上野賢一郎議員
自由民主党・無所属の会
賛成
発言53回
スタンス判定の根拠
地方版政労使会議開催や取適法改正などを挙げ、賃上げの波及に取り組む方針を表明
「まさに今委員から御指摘のありましたとおり、中小企業、またフリーランスの方、あるいは非正規雇用労働者、また地方、そうしたところも含めまして賃上げをしやすい環境を整備していくこと、これは政府の役割だと考えております。」
大企業中心の賃上げを中小・フリーランス・地方へ波及させる実効策が問われています。
本テーマは、近年の賃上げ動向が大企業・正規雇用労働者を中心に進む中、中小企業・フリーランス・非正規雇用労働者・地方といった層への賃上げ効果の波及をいかに実現するかをめぐる議論です。国会では、賃上げ支援助成金パッケージや地方版政労使会議の開催、取引適正化法(取適法)の改正など、政府が講じてきた施策が取り上げられています。一方で、こうした取り組みが十分な実効性を持っているかどうかについては、より強力な対策を求める声もあります。政府側は、中小企業・フリーランス・非正規雇用労働者・地方を含めた賃上げしやすい環境の整備が政府の役割であると認識しており、各種施策を通じた波及を目指す方針を示しています。他方、質問者側は既存の取り組みを認識しつつも、社会全体への所得向上の流れを波及させるためのより実効性ある取り組みを求めており、現状の施策の効果や十分性に疑問を呈しています。賃上げの恩恵が一部に偏らず広く社会に行き渡るかどうかが、引き続き重要な論点となっています。

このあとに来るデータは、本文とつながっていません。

-- ==== Sys2Proof/Laws/State.lean ====
section
/-!
SUPPORT. Every named update of the state and every field it leaves alone, each true by unfolding, so that no proof unfolds a record update.
-/
namespace Sys2Proof.Machine

variable (s : State)

/-! `setReg` -/
@[simp] theorem State.setReg_fuse (a : Nat) (v : Word) : (s.setReg a v).fuse = s.fuse := rfl
@[simp] theorem State.setReg_fresh (a : Nat) (v : Word) : (s.setReg a v).fresh = s.fresh := rfl
@[simp] theorem State.setReg_mem (a : Nat) (v : Word) : (s.setReg a v).mem = s.mem := rfl
@[simp] theorem State.setReg_memPoison (a : Nat) (v : Word) : (s.setReg a v).memPoison = s.memPoison := rfl
@[simp] theorem State.setReg_cores (a : Nat) (v : Word) : (s.setReg a v).cores = s.cores := rfl
@[simp] theorem State.setReg_slices (a : Nat) (v : Word) : (s.setReg a v).slices = s.slices := rfl
@[simp] theorem State.setReg_tileMnt (a : Nat) (v : Word) : (s.setReg a v).tileMnt = s.tileMnt := rfl
@[simp] theorem State.setReg_decode (a : Nat) (v : Word) : (s.setReg a v).decode = s.decode := rfl
@[simp] theorem State.setReg_net (a : Nat) (v : Word) : (s.setReg a v).net = s.net := rfl
@[simp] theorem State.setReg_endpoints (a : Nat) (v : Word) : (s.setReg a v).endpoints = s.endpoints := rfl
@[simp] theorem State.setReg_links (a : Nat) (v : Word) : (s.setReg a v).links = s.links := rfl
@[simp] theorem State.setReg_routers (a : Nat) (v : Word) : (s.setReg a v).routers = s.routers := rfl
@[simp] theorem State.setReg_partEbb (a : Nat) (v : Word) : (s.setReg a v).partEbb = s.partEbb := rfl
@[simp] theorem State.setReg_chans (a : Nat) (v : Word) : (s.setReg a v).chans = s.chans := rfl
@[simp] theorem State.setReg_memTok (a : Nat) (v : Word) : (s.setReg a v).memTok = s.memTok := rfl
@[simp] theorem State.setReg_time (a : Nat) (v : Word) : (s.setReg a v).time = s.time := rfl
@[simp] theorem State.setReg_lanes (a : Nat) (v : Word) : (s.setReg a v).lanes = s.lanes := rfl
@[simp] theorem State.setReg_fast (a : Nat) (v : Word) : (s.setReg a v).fast = s.fast := rfl
@[simp] theorem State.setReg_stns (a : Nat) (v : Word) : (s.setReg a v).stns = s.stns := rfl
@[simp] theorem State.setReg_imgs (a : Nat) (v : Word) : (s.setReg a v).imgs = s.imgs := rfl
@[simp] theorem State.setReg_tabs (a : Nat) (v : Word) : (s.setReg a v).tabs = s.tabs := rfl
@[simp] theorem State.setReg_fes (a : Nat) (v : Word) : (s.setReg a v).fes = s.fes := rfl
@[simp] theorem State.setReg_fns (a : Nat) (v : Word) : (s.setReg a v).fns = s.fns := rfl
@[simp] theorem State.setReg_ldls (a : Nat) (v : Word) : (s.setReg a v).ldls = s.ldls := rfl
@[simp] theorem State.setReg_ldlEngs (a : Nat) (v : Word) : (s.setReg a v).ldlEngs = s.ldlEngs := rfl
@[simp] theorem State.setReg_pwr (a : Nat) (v : Word) : (s.setReg a v).pwr = s.pwr := rfl
@[simp] theorem State.setReg_svc (a : Nat) (v : Word) : (s.setReg a v).svc = s.svc := rfl
@[simp] theorem State.setReg_hif (a : Nat) (v : Word) : (s.setReg a v).hif = s.hif := rfl
@[simp] theorem State.setReg_ident (a : Nat) (v : Word) : (s.setReg a v).ident = s.ident := rfl
@[simp] theorem State.setReg_tap (a : Nat) (v : Word) : (s.setReg a v).tap = s.tap := rfl
@[simp] theorem State.setReg_dist (a : Nat) (v : Word) : (s.setReg a v).dist = s.dist := rfl
@[simp] theorem State.setReg_retainPrst (a : Nat) (v : Word) : (s.setReg a v).retainPrst = s.retainPrst := rfl
@[simp] theorem State.setReg_errq (a : Nat) (v : Word) : (s.setReg a v).errq = s.errq := rfl
@[simp] theorem State.setReg_errlog (a : Nat) (v : Word) : (s.setReg a v).errlog = s.errlog := rfl
@[simp] theorem State.setReg_lastRead (a : Nat) (v : Word) : (s.setReg a v).lastRead = s.lastRead := rfl
@[simp] theorem State.setReg_pending (a : Nat) (v : Word) : (s.setReg a v).pending = s.pending := rfl

/-! `setFld` -/
@[simp] theorem State.setFld_fuse (a : Nat) (f : Fld) (v : Nat) : (s.setFld a f v).fuse = s.fuse := rfl
@[simp] theorem State.setFld_fresh (a : Nat) (f : Fld) (v : Nat) : (s.setFld a f v).fresh = s.fresh := rfl
@[simp] theorem State.setFld_mem (a : Nat) (f : Fld) (v : Nat) : (s.setFld a f v).mem = s.mem := rfl
@[simp] theorem State.setFld_memPoison (a : Nat) (f : Fld) (v : Nat) : (s.setFld a f v).memPoison = s.memPoison := rfl
@[simp] theorem State.setFld_cores (a : Nat) (f : Fld) (v : Nat) : (s.setFld a f v).cores = s.cores := rfl
@[simp] theorem State.setFld_slices (a : Nat) (f : Fld) (v : Nat) : (s.setFld a f v).slices = s.slices := rfl
@[simp] theorem State.setFld_tileMnt (a : Nat) (f : Fld) (v : Nat) : (s.setFld a f v).tileMnt = s.tileMnt := rfl
@[simp] theorem State.setFld_decode (a : Nat) (f : Fld) (v : Nat) : (s.setFld a f v).decode = s.decode := rfl
@[simp] theorem State.setFld_net (a : Nat) (f : Fld) (v : Nat) : (s.setFld a f v).net = s.net := rfl
@[simp] theorem State.setFld_endpoints (a : Nat) (f : Fld) (v : Nat) : (s.setFld a f v).endpoints = s.endpoints := rfl
@[simp] theorem State.setFld_links (a : Nat) (f : Fld) (v : Nat) : (s.setFld a f v).links = s.links := rfl
@[simp] theorem State.setFld_routers (a : Nat) (f : Fld) (v : Nat) : (s.setFld a f v).routers = s.routers := rfl
@[simp] theorem State.setFld_partEbb (a : Nat) (f : Fld) (v : Nat) : (s.setFld a f v).partEbb = s.partEbb := rfl
@[simp] theorem State.setFld_chans (a : Nat) (f : Fld) (v : Nat) : (s.setFld a f v).chans = s.chans := rfl
@[simp] theorem State.setFld_memTok (a : Nat) (f : Fld) (v : Nat) : (s.setFld a f v).memTok = s.memTok := rfl
@[simp] theorem State.setFld_time (a : Nat) (f : Fld) (v : Nat) : (s.setFld a f v).time = s.time := rfl
@[simp] theorem State.setFld_lanes (a : Nat) (f : Fld) (v : Nat) : (s.setFld a f v).lanes = s.lanes := rfl
@[simp] theorem State.setFld_fast (a : Nat) (f : Fld) (v : Nat) : (s.setFld a f v).fast = s.fast := rfl
@[simp] theorem State.setFld_stns (a : Nat) (f : Fld) (v : Nat) : (s.setFld a f v).stns = s.stns := rfl
@[simp] theorem State.setFld_imgs (a : Nat) (f : Fld) (v : Nat) : (s.setFld a f v).imgs = s.imgs := rfl
@[simp] theorem State.setFld_tabs (a : Nat) (f : Fld) (v : Nat) : (s.setFld a f v).tabs = s.tabs := rfl
@[simp] theorem State.setFld_fes (a : Nat) (f : Fld) (v : Nat) : (s.setFld a f v).fes = s.fes := rfl
@[simp] theorem State.setFld_fns (a : Nat) (f : Fld) (v : Nat) : (s.setFld a f v).fns = s.fns := rfl
@[simp] theorem State.setFld_ldls (a : Nat) (f : Fld) (v : Nat) : (s.setFld a f v).ldls = s.ldls := rfl
@[simp] theorem State.setFld_ldlEngs (a : Nat) (f : Fld) (v : Nat) : (s.setFld a f v).ldlEngs = s.ldlEngs := rfl
@[simp] theorem State.setFld_pwr (a : Nat) (f : Fld) (v : Nat) : (s.setFld a f v).pwr = s.pwr := rfl
@[simp] theorem State.setFld_svc (a : Nat) (f : Fld) (v : Nat) : (s.setFld a f v).svc = s.svc := rfl
@[simp] theorem State.setFld_hif (a : Nat) (f : Fld) (v : Nat) : (s.setFld a f v).hif = s.hif := rfl
@[simp] theorem State.setFld_ident (a : Nat) (f : Fld) (v : Nat) : (s.setFld a f v).ident = s.ident := rfl
@[simp] theorem State.setFld_tap (a : Nat) (f : Fld) (v : Nat) : (s.setFld a f v).tap = s.tap := rfl
@[simp] theorem State.setFld_dist (a : Nat) (f : Fld) (v : Nat) : (s.setFld a f v).dist = s.dist := rfl
@[simp] theorem State.setFld_retainPrst (a : Nat) (f : Fld) (v : Nat) : (s.setFld a f v).retainPrst = s.retainPrst := rfl
@[simp] theorem State.setFld_errq (a : Nat) (f : Fld) (v : Nat) : (s.setFld a f v).errq = s.errq := rfl
@[simp] theorem State.setFld_errlog (a : Nat) (f : Fld) (v : Nat) : (s.setFld a f v).errlog = s.errlog := rfl
@[simp] theorem State.setFld_lastRead (a : Nat) (f : Fld) (v : Nat) : (s.setFld a f v).lastRead = s.lastRead := rfl
@[simp] theorem State.setFld_pending (a : Nat) (f : Fld) (v : Nat) : (s.setFld a f v).pending = s.pending := rfl

/-! `setFlag` -/
@[simp] theorem State.setFlag_fuse (a : Nat) (f : Fld) (b : Bool) : (s.setFlag a f b).fuse = s.fuse := rfl
@[simp] theorem State.setFlag_fresh (a : Nat) (f : Fld) (b : Bool) : (s.setFlag a f b).fresh = s.fresh := rfl
@[simp] theorem State.setFlag_mem (a : Nat) (f : Fld) (b : Bool) : (s.setFlag a f b).mem = s.mem := rfl
@[simp] theorem State.setFlag_memPoison (a : Nat) (f : Fld) (b : Bool) : (s.setFlag a f b).memPoison = s.memPoison := rfl
@[simp] theorem State.setFlag_cores (a : Nat) (f : Fld) (b : Bool) : (s.setFlag a f b).cores = s.cores := rfl
@[simp] theorem State.setFlag_slices (a : Nat) (f : Fld) (b : Bool) : (s.setFlag a f b).slices = s.slices := rfl
@[simp] theorem State.setFlag_tileMnt (a : Nat) (f : Fld) (b : Bool) : (s.setFlag a f b).tileMnt = s.tileMnt := rfl
@[simp] theorem State.setFlag_decode (a : Nat) (f : Fld) (b : Bool) : (s.setFlag a f b).decode = s.decode := rfl
@[simp] theorem State.setFlag_net (a : Nat) (f : Fld) (b : Bool) : (s.setFlag a f b).net = s.net := rfl
@[simp] theorem State.setFlag_endpoints (a : Nat) (f : Fld) (b : Bool) : (s.setFlag a f b).endpoints = s.endpoints := rfl
@[simp] theorem State.setFlag_links (a : Nat) (f : Fld) (b : Bool) : (s.setFlag a f b).links = s.links := rfl
@[simp] theorem State.setFlag_routers (a : Nat) (f : Fld) (b : Bool) : (s.setFlag a f b).routers = s.routers := rfl
@[simp] theorem State.setFlag_partEbb (a : Nat) (f : Fld) (b : Bool) : (s.setFlag a f b).partEbb = s.partEbb := rfl
@[simp] theorem State.setFlag_chans (a : Nat) (f : Fld) (b : Bool) : (s.setFlag a f b).chans = s.chans := rfl
@[simp] theorem State.setFlag_memTok (a : Nat) (f : Fld) (b : Bool) : (s.setFlag a f b).memTok = s.memTok := rfl
@[simp] theorem State.setFlag_time (a : Nat) (f : Fld) (b : Bool) : (s.setFlag a f b).time = s.time := rfl
@[simp] theorem State.setFlag_lanes (a : Nat) (f : Fld) (b : Bool) : (s.setFlag a f b).lanes = s.lanes := rfl
@[simp] theorem State.setFlag_fast (a : Nat) (f : Fld) (b : Bool) : (s.setFlag a f b).fast = s.fast := rfl
@[simp] theorem State.setFlag_stns (a : Nat) (f : Fld) (b : Bool) : (s.setFlag a f b).stns = s.stns := rfl
@[simp] theorem State.setFlag_imgs (a : Nat) (f : Fld) (b : Bool) : (s.setFlag a f b).imgs = s.imgs := rfl
@[simp] theorem State.setFlag_tabs (a : Nat) (f : Fld) (b : Bool) : (s.setFlag a f b).tabs = s.tabs := rfl
@[simp] theorem State.setFlag_fes (a : Nat) (f : Fld) (b : Bool) : (s.setFlag a f b).fes = s.fes := rfl
@[simp] theorem State.setFlag_fns (a : Nat) (f : Fld) (b : Bool) : (s.setFlag a f b).fns = s.fns := rfl
@[simp] theorem State.setFlag_ldls (a : Nat) (f : Fld) (b : Bool) : (s.setFlag a f b).ldls = s.ldls := rfl
@[simp] theorem State.setFlag_ldlEngs (a : Nat) (f : Fld) (b : Bool) : (s.setFlag a f b).ldlEngs = s.ldlEngs := rfl
@[simp] theorem State.setFlag_pwr (a : Nat) (f : Fld) (b : Bool) : (s.setFlag a f b).pwr = s.pwr := rfl
@[simp] theorem State.setFlag_svc (a : Nat) (f : Fld) (b : Bool) : (s.setFlag a f b).svc = s.svc := rfl
@[simp] theorem State.setFlag_hif (a : Nat) (f : Fld) (b : Bool) : (s.setFlag a f b).hif = s.hif := rfl
@[simp] theorem State.setFlag_ident (a : Nat) (f : Fld) (b : Bool) : (s.setFlag a f b).ident = s.ident := rfl
@[simp] theorem State.setFlag_tap (a : Nat) (f : Fld) (b : Bool) : (s.setFlag a f b).tap = s.tap := rfl
@[simp] theorem State.setFlag_dist (a : Nat) (f : Fld) (b : Bool) : (s.setFlag a f b).dist = s.dist := rfl
@[simp] theorem State.setFlag_retainPrst (a : Nat) (f : Fld) (b : Bool) : (s.setFlag a f b).retainPrst = s.retainPrst := rfl
@[simp] theorem State.setFlag_errq (a : Nat) (f : Fld) (b : Bool) : (s.setFlag a f b).errq = s.errq := rfl
@[simp] theorem State.setFlag_errlog (a : Nat) (f : Fld) (b : Bool) : (s.setFlag a f b).errlog = s.errlog := rfl
@[simp] theorem State.setFlag_lastRead (a : Nat) (f : Fld) (b : Bool) : (s.setFlag a f b).lastRead = s.lastRead := rfl
@[simp] theorem State.setFlag_pending (a : Nat) (f : Fld) (b : Bool) : (s.setFlag a f b).pending = s.pending := rfl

政府は賃上げ支援助成金パッケージや地方版政労使会議、取適法改正などの取り組みを進めていますが、これらが中小企業・フリーランス・非正規雇用・地方への賃上げ波及に十分な実効性を持つかどうかについて、より強力な対策を求める意見があり、施策の効果をめぐって見解が分かれています。
賃上げの波及対象として、中小企業・フリーランス・非正規雇用労働者・地方など多様な層が挙げられており、政府がこれらすべての層に対して均等かつ効果的に対応できるか、またどの層を優先的に支援すべきかという点が論点となっています。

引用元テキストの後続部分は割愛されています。